Revealed: The British exports that crush free expression

Made in Britain? Physicians for Human Rights (PHR) called for the immediate suspension of the use of excessive, indiscriminate and systematic use of tear gas against civilian protesters and densely populated Shia neighbourhoods citing its harmful effects to health.

Made in Britain? Physicians for Human Rights (PHR) called for the immediate suspension of the use of excessive, indiscriminate and systematic use of tear gas against civilian protesters and densely populated Shia neighbourhoods in Bahrain (Image: Iman Redha/Demotix)

The Arab Spring has not stopped Britain from helping crush free expression and freedom of assembly by selling crowd control gear to authoritarian states including Saudi Arabia and Bahrain.

Analysis of newly-published data on export licences approved by the UK government have revealed ministers backed over £4 million of tear gas, crowd control ammunition and CS hand grenade sales over the last two years to Saudi Arabia – one of the most repressive states in the world.

The British government also allowed crowd control ammunition to be sold to Malaysia and Oman, as well as tear gas to Hong Kong and Thailand.

It gave the green light to anti-riot and ballistic shields to four authoritarian regimes listed by the Economist Democratic Index:  the United Arab Emirates, Bahrain and Azerbaijan, as well as Saudi Arabia.

Its only refusal for an export licence in 2013 for equipment which could be used to suppress internal dissent was for an order of CS hand grenades and ‘tear gas/irritant ammunition’ to Turkey.

A lack of transparency across the secretive arms sector makes it difficult to establish which companies are providing the arms – or how the country in question intends to use them.

But the Geneva Convention forbids the military use of all gas weapons, meaning the UK government would have assumed the tear gas was for use against civilian protesters.

Brief explanatory notes included in the export licences data suggest all those mentioned above are primarily for use against domestic populations.

The notes typically state the licence is granted “for armed forces end use” or “for testing and evaluation by a government / military end user”.

The only exception is the note for a sizeable order of anti-protest equipment for Brazil, which makes clear the export licence is granted for “armed forces end users not involved in crowd control / public security”.

Further evidence has emerged that Britain’s leading arms firm, BAE, has signed a £360 million contract with an unnamed Middle Eastern country for the upgrade of armoured personnel carriers whose primary use is against protesters.

Industry insiders believe the improvements are being made in Saudi Arabia to a stockpile of the vehicles left in the country by the United States military.

BAE’s chairman Sir Roger Carr said contractual commitments prevented him from commenting at the defence giant’s annual general meeting in Farnborough yesterday.

He faced heckling and hissing from vocal critics in the audience who had infiltrated the two-hour question-and-answer session, but insisted BAE was “helping to preserve world peace” and that the company “are not undermining the broader international rules” of the arms trade.

Speaking afterwards, however, a member of BAE’s board suggested the “natural place for these decisions is with government” rather than the company.

“I’m not abrogating our moral responsibility,” he said, “but it’s right that the burden of these difficult decisions is on the government because, in the UK at least, this is an elected democracy.”

Britain’s parliament, at least, has proved reluctant to provide a critical voice on the UK’s arms trade.

Opponents had alleged Saudi Arabian troops which intervened to crush the Arab Spring in Bahrain had received British military training.
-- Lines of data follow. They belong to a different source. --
-- ==== Sys2Proof/Machine/Preempt.lean ====
section
/-! DEFINITION. Sys2Proof/Machine/Preempt.lean: the pre-emption states of a context (Table 14.4), the delivery of PREEMPT (Table 14.5), automatic
surrender (R377), forced reset (R378), and what the former and the queues do when a context leaves RESIDENT (R172, Table 7.5). -/
namespace Sys2Proof.Machine

/-- Codes of the pre-emption states (Table 14.10). -/
def cstateCode (c : CState) : Nat :=
  match c with
  | .resident => 0
  | .draining => 1
  | .trapping => 2
  | .settling => 3
  | .saved => 4
  | .restoring => 5
  | .forced => 6

/-- SOURCE of an event about contexts (Table 16.10): the Reeve of die 0 while it is online, else that of die 1. -/
def reeveSource (s : State) : Nat := if isOnline s 0 then 1 else 2

/-- A context enters a pre-emption state: TSCCHG, and an event record with the STATUS that its image then receives, where it does (R417, log 29). -/
def setCState (s : State) (ctag : Nat) (st : CState) (status : Nat) : State :=
  let c := ctxOf s ctag
  let s := setCtx s ctag { c with cstate := st, tscchg := s.tsc.toNat }
  postEvent s (reeveSource s) 1 ([BitVec.ofNat 8 (c.ctx.getD 0xFF), BitVec.ofNat 8 (cstateCode st)] ++ bytesOf 2 ctag ++ bytesOf 4 status)

/-- Whether a group is one that the pre-emption of its context saves: every group, or those of a partial evacuation (R387). -/
def inScope (s : State) (ctag : Nat) (gr : Group) : Bool := gr.ctag == ctag && ((ctxOf s ctag).evac.isNone || gr.evac)

/-- The groups in scope, by their keys. -/
def scopeGroups (s : State) (ctag : Nat) : List Nat :=
  (s.groups.filter fun e => inScope s ctag e.2 && e.2.state != .saved).map (·.1)

/-- The waves in scope, by their keys. -/
def scopeWaves (s : State) (ctag : Nat) : List Nat := (scopeGroups s ctag).flatMap (wavesOf s)

/-- A parked YACQ is abandoned (R338): its group has not executed it, and a formation without any YACQ is NONE. -/
def withdrawAcq (s : State) (g : Nat) : State :=
  match yokeOf s g with
  | none => s
  | some (y, k) =>
    if k.state != .forming then s
    else
      let members := k.members.map fun (m : Member) => if m.group = g then { m with acq := none } else m
      if members.all fun m => m.acq.isNone then dropYoke s y else setYoke s y { k with members }

/-- A parking instruction is abandoned and has no effect (Table 14.5). -/
def abandonPark (s : State) (w : Wave) (p : Park) : State :=
  match p with
  | .gbar _ =>
    let gr := groupOf s w.group
    setGroup s w.group { gr with gbar := gr.gbar &&& ~~~(1#16 <<< w.waveId) }
  | .yacq _ _ => withdrawAcq s w.group
  | _ => s

/-- Delivery of PREEMPT to one wave (Table 14.5): `reason` 1 CONTEXT, 2 EVACUATE, `deadline` the TSC of the stage-2 deadline. DESIGN CHOICE (log 36): a wave
parked on the fetch of the second READSR of a CORE and PLACE pair is stopped at once as Table 14.5 says, and the pair stays open, so that both its values are of
the instant of the first (R184, R246). -/
def deliverPreempt (s : State) (reason deadline u : Nat) : State :=
  match lookup s.waves u with
  | none => s
  | some w =>
    let later := setWave s u { w with preempt := some ⟨BitVec.ofNat 8 reason, deadline⟩ }
    if w.handler then later
    else match w.status with
      | .ready => later
      | .parked (.yrel _) => later
      | .parked (.fault waits _ va kind) =>
        setWave s u { w with status := .stopped, replay := true, pair := if kind = 2#8 then w.pair else none, lastFault := some (va, kind, ((waits.head?).map (·.1)).getD 0) }
      | .parked .debug => setWave s u { w with status := .stopped }
      | .parked p =>
        let s := abandonPark (setWave s u { w with status := .ready }) w p
        takeTrap s u ⟨16, reason, deadline % 2 ^ 56, 0#32⟩ true false
      | _ => s

/-- Delivery to the waves of a group; a frozen group's waves receive it when the freeze ends. -/
def deliverGroup (s : State) (reason deadline g : Nat) : State :=
  if (groupOf s g).frozen then s else (wavesOf s g).foldl (fun s u => deliverPreempt s reason deadline u) s

/-- PREEMPT.REASON of a context's running pre-emption. -/
def preemptReason (s : State) (ctag : Nat) : Nat := if (ctxOf s ctag).evac.isSome then 2 else 1

/-- TRAPPING begins (Table 14.4, R336, R387): the deadline, HELD on the yokes, the leases noted, planned moves given up, and PREEMPT delivered. -/
def startTrapping (s : State) (ctag d2 : Nat) : State :=
  let s := setCState s ctag .trapping 0
  let deadline := s.tsc.toNat + d2 * 1000
  let s := setCtx s ctag { ctxOf s ctag with deadline := some deadline }
  let gs := scopeGroups s ctag
  let s := gs.foldl (fun s g =>
    let gr := groupOf s g
    let had := (yokeOf s g).any fun e => holdsLease e.2 g
    holdYoke (setGroup s g { gr with hadLease := had, moving := if gr.frozen then gr.moving else none }) g) s
  gs.foldl (fun s g => deliverGroup s (preemptReason s ctag) deadline g) s

/-- The former gives a context's tasks back to their slot lines (R172): those of open sheaves and of sheaves not yet bound. -/
def withdrawTasks (s : State) (ctag : Nat) : State :=
  [0, 1].foldl (fun s die =>
    let d := dieOf s die
    let back := ((d.former.filter fun o => o.ctag == ctag).flatMap fun o => o.tasks.map fun t => handleSlot t.future)
      ++ ((d.ready.filter fun r => r.2.1 == ctag).flatMap fun r => r.2.2.tasks.map fun t => handleSlot t.2.future)
    let s := setDie s die { d with former := d.former.filter fun o => o.ctag != ctag, ready := d.ready.filter fun r => r.2.1 != ctag }
    back.foldl (fun s k => setFrt s die k { frtOf s die k with started := false }) s) s

/-- Insert a number into an ascending list. -/
def insertNat (n : Nat) (l : List Nat) : List Nat :=
  match l with
  | [] => [n]
  | x :: t => if n ≤ x then n :: x :: t else x :: insertNat n t

/-- The tasks of a context that wait in their slot lines (R172, R181): PENDING, not started, and no forward still to start. -/
def waitingTasks (s : State) (die ctag : Nat) : List Nat :=
  let d := dieOf s die
  let flying := fun (k : Nat) => d.forwards.any fun m => match m with
    | .forward _ j => j == k
    | _ => false
  (d.frt.filter fun e => e.2.state == 1#2 && e.2.ctag == ctag && !e.2.started && !e.2.waits && !flying e.1).foldl (fun l e => insertNat e.1 l) []

/-- When the context is resident again, the former takes those tasks in ascending slot order before any later task of the context (R172). -/
def requeueTasks (s : State) (ctag : Nat) : State :=
  [0, 1].foldl (fun s die =>
    let d := dieOf s die
    let l := waitingTasks s die ctag
    let rest := d.tasks.filter fun m => match m with
      | .task k => !l.contains k
      | _ => true
    setDie s die { d with tasks := l.map Msg.task ++ rest }) s

/-- Queues of a context stop being served (Table 7.5): HELD. -/
def holdQueues (s : State) (ctag : Nat) : State :=
  ((ctxOf s ctag).queues.filter fun e => e.2.2.state == .led || e.2.2.state == .moving).foldl (fun s e =>
    setLeader s ctag e.1 e.2.1 { e.2.2 with state := .held }) s

/-- Groups already STAGED become RESIDENT, so that none is left half bound. -/
def admitStaged (s : State) (ctag : Nat) : State :=
  ((s.groups.filter fun e => e.2.ctag == ctag && e.2.state == .staged).map (·.1)).foldl (fun s g => (residentSet s g).foldl makeResident s) s

/-- DRAINING begins (Table 14.4). -/
def startDraining (s : State) (ctag d1 d2 : Nat) : State :=
  let s := admitStaged s ctag
  let s := setCState s ctag .draining 0
  let s := setCtx s ctag { ctxOf s ctag with deadline := some (s.tsc.toNat + d1 * 1000), d2 }
  serveIdle (holdQueues (withdrawTasks s ctag) ctag)

/-- Whether a context's running deadline has passed in one of some states. -/
def deadlineDue (s : State) (ctag : Nat) (l : List CState) : Bool :=
  match lookup s.contexts ctag with
  | none => false
  | some c => l.contains c.cstate && (match c.deadline with
      | some t => decide (t ≤ s.tsc.toNat)
      | none => false)

/-- Whether a group is on a die, as evacuation sees it. -/
def onDie (gr : Group) (die : Nat) : Bool := (gr.state == .resident || gr.state == .ending) && gr.gslot != 4 && gr.core / 36 == die && !gr.evac

/-- Whether a context has groups on a die. -/
def hasGroupOn (s : State) (ctag die : Nat) : Bool := s.groups.any fun e => e.2.ctag == ctag && onDie e.2 die

/-- The groups of a context on a die are marked for evacuation, a gang with any member there whole (R387). -/
def markEvac (s : State) (ctag die : Nat) : State :=
  let gangs := (s.groups.filter fun e => e.2.ctag == ctag && onDie e.2 die && e.2.gang != 0).map fun e => (e.2.launch, e.2.gang)
  let s := setCtx s ctag { ctxOf s ctag with evac := some die }
  { s with groups := mapVals s.groups fun gr =>
      if gr.ctag = ctag && (gr.state == .resident || gr.state == .ending) && (onDie gr die || gangs.contains (gr.launch, gr.gang)) then { gr with evac := true }
      else gr }

/-- The evacuation of one context from a die (R387): its groups there enter TRAPPING, with D2 of 500 µs, and the former gives its tasks back
(R172). A drain that it meets goes on after the restore (log 38); a context that is already being saved goes on with that. -/
def evacuateContext (s : State) (ctag die : Nat) : State :=
  match lookup s.contexts ctag with
  | none => s
  | some c =>
    let s := if c.cstate = .resident then admitStaged s ctag else s
    if !hasGroupOn s ctag die then s
    else match c.cstate with
      | .resident => startTrapping (markEvac (withdrawTasks s ctag) ctag die) ctag 500
      | .restoring => startTrapping (markEvac s ctag die) ctag 500
      | .draining => startTrapping (markEvac (setCtx s ctag { c with drain := c.deadline }) ctag die) ctag 500
      | _ => s

/-- Moves planned on a die that have not begun are given up (R396, R401). -/
def cancelMoves (s : State) (die : Nat) : State :=
  { s with groups := mapVals s.groups fun gr => if gr.core / 36 = die && !gr.frozen then { gr with moving := none } else gr }

/-- A die leaves the online set, its queues' leadership moves and its groups are evacuated (R387, Table 7.5). -/
def evacuateDie (s : State) (die : Nat) (st : DieState) (code : Nat) : State :=
  let s := setDie s die { dieOf s die with state := st }
  let s := postEvent s 0 3 [BitVec.ofNat 8 die, BitVec.ofNat 8 code]
  let s := moveFrom (cancelMoves s die) die
  (s.contexts.map (·.1)).foldl (fun s c => evacuateContext s c die) s

/-- Whether an evacuation of a die is running (R387, R396). -/
def evacuating (s : State) (die : Nat) : Bool :=
  s.groups.any fun e => e.2.gslot != 4 && e.2.state != .saved && e.2.core / 36 == die
    && (match (ctxOf s e.2.ctag).cstate with
        | .trapping => true
        | .settling => true
        | _ => false)

/-- Hottest core sensor of a die (R390, R391, R396): the die carries one for each of its 36 cores, present or not. -/
def hottest (s : State) (die : Nat) : Nat := maxOf 0 ((List.range 36).map fun c => (coreOf s (36 * die + c)).temp)

/-- Whether a die in thermal emergency is still to be evacuated (R396). -/
def emergencyDue (s : State) (die : Nat) : Bool := isOnline s die && (dieOf s die).emerg

/-- The die in emergency to be evacuated next: the hotter, die 0 on a tie; none while an evacuation for an emergency runs (R396). -/
def nextEmergency (s : State) : Option Nat :=
  if [0, 1].any fun d => (dieOf s d).state == .emergency && evacuating s d then none
  else match emergencyDue s 0, emergencyDue s 1 with
    | true, true => some (if hottest s 1 > hottest s 0 then 1 else 0)
    | true, false => some 0
    | false, true => some 1
    | _, _ => none

/-- THERMAL_EMERGENCY (R396): the next die in emergency is taken offline and evacuated. -/
def checkEmergency (s : State) : State :=
  match nextEmergency s with
  | none => s
  | some d => evacuateDie s d .emergency 2

/-- After a restore: groups of the context that stand on a die that has left the online set meanwhile are evacuated. -/
def evacuateLate (s : State) (ctag : Nat) : State :=
  [0, 1].foldl (fun s d => if isOnline s d || isLost s d then s else evacuateContext s ctag d) s

/-- PREEMPT_D1_EXPIRY (Table 14.4). -/
def execPreemptD1Expiry (ctag : Nat) (s : State) : Out :=
  .next (if deadlineDue s ctag [.draining] then startTrapping s ctag (ctxOf s ctag).d2 else s)

/-- Forced reset (R378): the steps of R164 on the whole tree, and STATUS := 2 in the image header. -/
def forceReset (s : State) (ctag : Nat) : State :=
  let s := setCState s ctag .forced 2
  let s := setCtx s ctag { ctxOf s ctag with deadline := none, evac := none, toBind := [], saveWait := none, drain := none, places := [], young := [], armErrs := [], pairs := [] }
  ctxRecord (killTree s ctag resetTransfer) ctag ((ctxOf s ctag).savearea.toNat + 4) (bytesOf 4 2)

/-- PREEMPT_D2_EXPIRY (Table 14.4, R378). -/
def execPreemptD2Expiry (ctag : Nat) (s : State) : Out :=
  .next (if deadlineDue s ctag [.trapping, .settling] then checkEmergency (forceReset s ctag) else s)

/-- Whether every wave of a group is STOPPED or RETIRED (R377). -/
def groupStopped (s : State) (g : Nat) : Bool := s.waves.all fun e => e.2.group != g || e.2.status == .stopped || e.2.status == .retired

/-- Whether automatic surrender has something to do for a group (R377): it still holds a lease that nothing has yet given up. -/
def surrenderDue (s : State) (g : Nat) : Option (Nat × Yoke) :=
  let gr := groupOf s g
  let st := (ctxOf s gr.ctag).cstate
  if !(st == .trapping || st == .settling) || !inScope s gr.ctag gr || !groupStopped s g then none
  else (yokeOf s g).filter fun e =>
    holdsLease e.2 g && e.2.state != .lost && !(memberOf e.2 g).any (·.marked)
      && (!(e.2.members.head?).any (fun m => m.group == g)
        || (e.2.state != .releasing && (e.2.state != .halted || e.2.held || inFlight e.2 == 0)))

/-- AUTO_SURRENDER (R377): a member's YREL; for the headland the next of MHALT, MDRAIN, and the garner's copy with YREL. -/
def execAutoSurrender (g : Nat) (s : State) : Out :=
  .next (match surrenderDue s g with
    | none => s
    | some (y, k) =>
      if !(k.members.head?).any (fun m => m.group == g) then (releaseLease s g).1
      else match k.state with
        | .running => haltRuns s y k
        | .halted =>
          if inFlight k != 0 then unholdYoke s y
          else setYoke s y { k with state := .idle, held := false }
        | _ =>
          let copy := (List.range (16384 * shapeCols k.shape.toNat)).flatMap (garnerBlock k)
          (releaseLease (setGroup s g { groupOf s g with garnerCopy := copy }) g).1)

end Sys2Proof.Machine
end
A recent report from MPs accepted the Foreign Office’s rejection of British complicity, with ministers arguing none of the training had taken place “in a repressive way”.

The Commons’ foreign affairs committee did, however, call on the government to “adhere strictly to its existing policy to ensure that defence equipment sold by UK firms are not used for human rights abuses or internal repression”.

Its request for the government to provide further evidence that it is doing so in practice did not meet with a positive response.

Officials said the risk that export licence criteria might be broken is “factored into” the original decision to grant the licence.

The Foreign Office stated: “There are rigorous pre-licence checks and, for open licences, compliance audits at the exporters’ premises in the UK. We will continue to scrutinise carefully all arms sales to Saudi Arabia.”

Many believe the current export licence regime is not fit for purpose, however. In 2013 the UK approved military licences to a total of 31 authoritarian regimes including Russia, China, Qatar and Kuwait.

“BAE couldn’t sell the weapons they do to these countries without the support of the UK government,” Andrew Smith of the Campaign Against The Arms Trade said.

“The UK government can stop any of these exports at any time but is choosing not to because it’s putting arms company profits ahead of human rights.”

He suggested the government’s decision to exclude Bahrain from its list of ‘countries of concern’ on human rights was “politically motivated”.

And he warned arms sales went beyond small-scale arms and ammunition to include much bigger purchases like fighter jets.

“The reason the Saudis buy from Britain is not just because Britain is willing to sell arms,” Smith added, “but also because it comes with political support and the endorsement and silence of the British government.”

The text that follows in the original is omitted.